Les acquisitions scolaires picturales satisfaites, plutôt que de vouloir s’inscrire dans le mouvement des nouveaux surréalistes contemporains, JYB préfère vivre son autonomie, s’excluant par là même de toutes écoles et de tous mouvements à la mode.

D’ailleurs, il ne manque pas de citer un artiste peintre qu’il affectionne, Clovis Trouille : « Tournez le dos aux écoles, n’adhérez qu’à vous-même, chaque artiste a son secret en lui qu’il lui faut découvrir. »

Alors, JYB préfère qualifier son art de « réalité augmentée post-onirique ». Pour renforcer cela, il cite Artaud qui écrivait dans son Van Gogh : « La réalité est de beaucoup supérieure à toute surréalité. »

Pour JYB, la vie le prouve tous les jours. Nul besoin pour JYB d’utiliser pour ses tableaux les artifices voire les facéties de certains surréalistes de renom, pas plus que de chercher à satisfaire à un réalisme photographique telle l’écriture des hyperréalistes américains. Selon lui, cela n’apporterait rien de plus, même s’il consent à employer des formes ou des motifs académiques à des fins subversives ou pédagogiques pour une meilleure compréhension du message à délivrer.

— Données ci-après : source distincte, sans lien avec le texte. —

/-- The four that may begin an operation keep the rest of the frame. -/
theorem exec_opens (hk : Kept K s) (i : Instr) (hi : changesFrame i = false) (e : exec i s = .next t) : Kept K.opening t := by
  cases hb : beginsOperation i with
  | false => exact (exec_kept hk i hi hb e).opens
  | true =>
    cases i with
    | locate h x r o => exact execLocate_kept hk h x r o e
    | recalibrate h => exact execRecalibrate_kept hk h e
    | assignAlternate h d x => exact execAssignAlternate_kept hk h d x e
    | restoreTrack h d x => exact execRestoreTrack_kept hk h d x e
    | _ => cases hb

/-! ## The thirteen -/

/-- LOAD DRIVE TYPE changes at most one type. -/
theorem execLoadDriveType_types (hk : Kept K s) (h : Hdr) (n : Nat) (x : DriveType) (e : execLoadDriveType h n x s = .next t) :
    Kept K t ∨ ∃ ty : TypeNo, Kept { K with types := K.types.set ty (some x) } t := by
  unfold execLoadDriveType at e
  rcases State.perform_cases hk _ e with ⟨_, rfl⟩ | ⟨_, hu, rfl⟩
  · exact .inl hk
  · rcases State.controlOrder_cases hu h (fun s => s.takeDriveType h.port n x) with h1 | ⟨v, hv, e1⟩
    · exact .inl (State.serveClaims_kept h1)
    · rw [e1]
      unfold State.takeDriveType
      split
      · exact .inl (State.serveClaims_kept (State.unitReject_kept hv _ _))
      · split
        · exact .inl (State.serveClaims_kept (State.unitReject_kept hv _ _))
        · exact .inl (State.serveClaims_kept (State.unitReject_kept hv _ _))
        · rename_i hc hs
          split
          · exact .inr ⟨_, State.serveClaims_kept (State.unitDone_kept (State.setType_types hv _ x hc hs) _)⟩
          · exact .inl (State.serveClaims_kept (State.unitHeld_kept hv _ _ _))

/-- A record that passes the checks of LOAD DRIVE RECORD names a loaded type when it is configured. -/
theorem State.newRecord_loaded (s : State) (c n w cur : Nat) (r : DriveRecord) (e : s.newRecord c n w cur = .inl r)
    (hr : r.configured = true) : (s.types[r.typeNo]).isSome = true := by
  unfold State.newRecord at e
  split at e
  · cases e
  · cases e; cases hr
  · split at e
    · cases e
    · split at e
      · cases e
      · cases e
      · rename_i ht _
        split at e
        · cases e; simp [ht]
        · cases e

/-- LOAD DRIVE RECORD changes at most the record, and the counter, of the drive it names. -/
theorem execLoadDriveRecord_table (hk : Kept K s) (h : Hdr) (n c ty w cur : Nat)
    (e : execLoadDriveRecord h n c ty w cur s = .next t) :
    Kept K t ∨ ∃ (d : Drive) (r : DriveRecord) (a : Option Nat), d.val = n ∧
      (r.configured = true → (K.types[r.typeNo]).isSome = true) ∧
      Kept ((K.withRecord d r).withSpindle d a (K.protect d)) t := by
  unfold execLoadDriveRecord at e
  rcases State.perform_cases hk _ e with ⟨_, rfl⟩ | ⟨_, hu, rfl⟩
  · exact .inl hk
  · rcases State.controlOrder_cases hu h (fun s => s.takeDriveRecord h.port n c ty w cur) with h1 | ⟨v, hv, e1⟩
    · exact .inl (State.serveClaims_kept h1)
    · rw [e1]
      unfold State.takeDriveRecord
      split
      · exact .inl (State.serveClaims_kept (State.unitReject_kept hv _ _))
      · rename_i d hd
        split
        · exact .inl (State.serveClaims_kept (State.unitReject_kept hv _ _))
        · rename_i r hr
          split
          · exact .inl (State.serveClaims_kept (State.unitHeld_kept hv _ _ _))
          · split
            · exact .inl (State.serveClaims_kept (State.unitHeld_kept hv _ _ _))
            · refine .inr ⟨d, r, loadedAngle (v.record d) r (v.pos d).angle, ?_, fun hc => ?_, ?_⟩
              · unfold driveOf at hd
                split at hd <;> cases hd
                rfl
              · rw [← hv.types]; exact v.newRecord_loaded _ _ _ _ r hr hc
              · rw [← hv.protect d]
                exact State.serveClaims_kept (State.unitDone_kept
                  (State.loadRecord_table hv d r (v.newRecord_loaded _ _ _ _ r hr)) _)

/-- SET PATH GROUP changes at most the sending port's group. -/
theorem execSetPathGroup_group (hk : Kept K s) (h : Hdr) (g : Nat) (e : execSetPathGroup h g s = .next t) :
    Kept K t ∨ Kept (K.withPort h.port g (K.mask h.port)) t := by
  unfold execSetPathGroup at e
  rcases State.perform_cases hk _ e with ⟨_, rfl⟩ | ⟨_, hu, rfl⟩
  · exact .inl hk
  · rcases State.unitOrder_cases hu h (fun s => s.takeGroup h.port g) with h1 | ⟨v, hv, e1⟩
    · exact .inl (State.serveClaims_kept h1)
    · rw [e1]
      unfold State.takeGroup
      split
      · exact .inl (State.serveClaims_kept (State.unitReject_kept hv _ _))
      · split
        · exact .inl (State.serveClaims_kept (State.unitStatus_kept hv _ _))
        · exact .inr (State.serveClaims_kept (State.unitDone_kept (State.setGroup_group hv _ g) _))

/-- SET NOTICE MASK changes at most the sending port's masks. -/
theorem execSetNoticeMask_mask (hk : Kept K s) (h : Hdr) (a b : Nat) (e : execSetNoticeMask h a b s = .next t) :
    Kept K t ∨ ∃ m, Kept (K.withPort h.port (K.group h.port) m) t := by
  unfold execSetNoticeMask at e
  rcases State.perform_cases hk _ e with ⟨_, rfl⟩ | ⟨_, hu, rfl⟩
  · exact .inl hk
  · rcases State.unitOrder_cases hu h (fun s => s.takeMask h.port a b) with h1 | ⟨v, hv, e1⟩
    · exact .inl (State.serveClaims_kept h1)
    · rw [e1]
      unfold State.takeMask
      split
      · rename_i x y _ _
        refine .inr ⟨(x, y), State.serveClaims_kept (State.unitDone_kept (State.modPort_settings hv _ _ _ _ ?_) _)⟩
        intro r hr
        simp only [PortRec.settings, Prod.mk.injEq] at hr ⊢
        simp [hr]
      · exact .inl (State.serveClaims_kept (State.unitReject_kept hv _ _))

/-- PORT RESET changes at most the settings of its port. -/
theorem execPortReset_settings (hk : Kept K s) (p : Port) (e : execPortReset p s = .next t) :
    Kept K t ∨ Kept (K.withPort p 0 (true, true)) t := by
  unfold execPortReset at e
  rcases State.perform_cases hk _ e with ⟨_, rfl⟩ | ⟨_, hu, rfl⟩
  · exact .inl hk
  · split
    · exact .inl (State.serveClaims_kept hu)
    · exact .inr (State.serveClaims_kept (State.resetPort_settings hu p))

/-- The type of a configured drive is the loaded one. -/
theorem State.typeOf_loaded {d : Drive} (hs : s.Sound) (hc : (s.record d).configured = true) :
    s.types[(s.record d).typeNo] = some (s.typeOf d) := by
  obtain ⟨x, hx⟩ := Option.isSome_iff_exists.mp (hs.loaded d hc)
  rw [State.typeOf, hx]
  exact hx
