/-- A frame formed while both slots are full is discarded, and no more are formed (R97, R152). -/
theorem State.formFrames_full (hne : fs ≠ []) (hfull : 2 < (s.port p).bufferCount + fs.length) :
    ∃ stop, s.formFrames p a off fs = (s.links p (framesAt a off (fs.take (2 - (s.port p).bufferCount))), stop, true) := by
  induction fs generalizing s off with
  | nil => exact absurd rfl hne
  | cons f fs ih =>
    rw [List.length_cons] at hfull
    by_cases hb : 2 ≤ (s.port p).bufferCount
    · refine ⟨off, ?_⟩
      rw [State.formFrames, if_pos hb, Nat.sub_eq_zero_of_le hb, List.take_zero, framesAt, State.links_nil]
    · have hmore : fs ≠ [] := by
        rintro rfl
        simp at hfull
        omega
      obtain ⟨stop, hstop⟩ := ih (s := s.push p (.data a off f)) (off := off + f.length) hmore
        (by rw [State.push_bufferCount]; omega)
      have hroom : 2 - (s.port p).bufferCount = 2 - ((s.push p (.data a off f)).port p).bufferCount + 1 := by
        rw [State.push_bufferCount]
        omega
      refine ⟨stop, ?_⟩
      rw [State.formFrames, if_neg hb, hstop, hroom, List.take_succ_cons, framesAt, State.push_links]

/-! ### Where the frames of the buffer end (R90, log 61) -/

/-- The farthest end of a DATA frame so far. -/
def OutFrame.farther (m : Nat) (x : OutFrame) : Nat :=
  match x with
  | .data _ off bs => max m (off + bs.length)
  | .status _ _ _ | .request _ _ _ | .offer _ _ => m

theorem PortRec.dataEnd_fold (y : PortRec) : y.dataEnd = y.link.foldl OutFrame.farther 0 := rfl

theorem OutFrame.farther_ge (m : Nat) (x : OutFrame) : m ≤ OutFrame.farther m x := by
  cases x with
  | data a off bs => exact Nat.le_max_left _ _
  | status | request | offer => exact le_refl _

theorem OutFrame.farther_le {m b : Nat} {x : OutFrame} (hm : m ≤ b) (h : ∀ a off f, OutFrame.data a off f = x → off + f.length ≤ b) :
    OutFrame.farther m x ≤ b := by
  cases x with
  | data a off bs => exact max_le hm (h a off bs rfl)
  | status | request | offer => exact hm

theorem foldl_farther_ge (l : List OutFrame) (m : Nat) : m ≤ l.foldl OutFrame.farther m := by
  induction l generalizing m with
  | nil => exact le_refl _
  | cons x l ih => exact (OutFrame.farther_ge m x).trans (ih _)

theorem foldl_farther_mem {l : List OutFrame} (h : OutFrame.data a off f ∈ l) (m : Nat) :
    off + f.length ≤ l.foldl OutFrame.farther m := by
  induction l generalizing m with
  | nil => cases h
  | cons x l ih =>
    obtain rfl | h := List.mem_cons.mp h
    · exact (Nat.le_max_right m _).trans (foldl_farther_ge l (max m (off + f.length)))
    · exact ih h _

theorem foldl_farther_le {l : List OutFrame} {m b : Nat} (hm : m ≤ b)
    (h : ∀ a off f, OutFrame.data a off f ∈ l → off + f.length ≤ b) : l.foldl OutFrame.farther m ≤ b := by
  induction l generalizing m with
  | nil => exact hm
  | cons x l ih =>
    exact ih (OutFrame.farther_le hm fun a off f hx => h a off f (hx ▸ List.mem_cons_self)) fun a off f hx =>
      h a off f (List.mem_cons_of_mem _ hx)

/-- The farthest end is that of one of the frames, and no frame ends after it. -/
theorem PortRec.dataEnd_eq {y : PortRec} {sent : Nat} (hex : ∃ a off f, OutFrame.data a off f ∈ y.link ∧ off + f.length = sent)
    (hall : ∀ a off f, OutFrame.data a off f ∈ y.link → off + f.length ≤ sent) : y.dataEnd = sent := by
  obtain ⟨a, off, f, hmem, rfl⟩ := hex
  rw [PortRec.dataEnd_fold]
  exact le_antisymm (foldl_farther_le (Nat.zero_le _) hall) (foldl_farther_mem hmem 0)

Ainsi JYB pense-t-il réunir le paysage physique et le paysage mental pour retendre petit à petit le fil de l’horizon qui sépare ces deux univers.

Les portes s’ouvrent sur de nouvelles perspectives pour JYB. Laissons-le naviguer dans la sphère où se côtoient réalité, imaginaire, émotion où la sensation du moi libéré et rebelle de l’artiste nous livre le meilleur au-delà des limites du conventionnel pour le plus grand plaisir des yeux et de l’esprit du spectateur.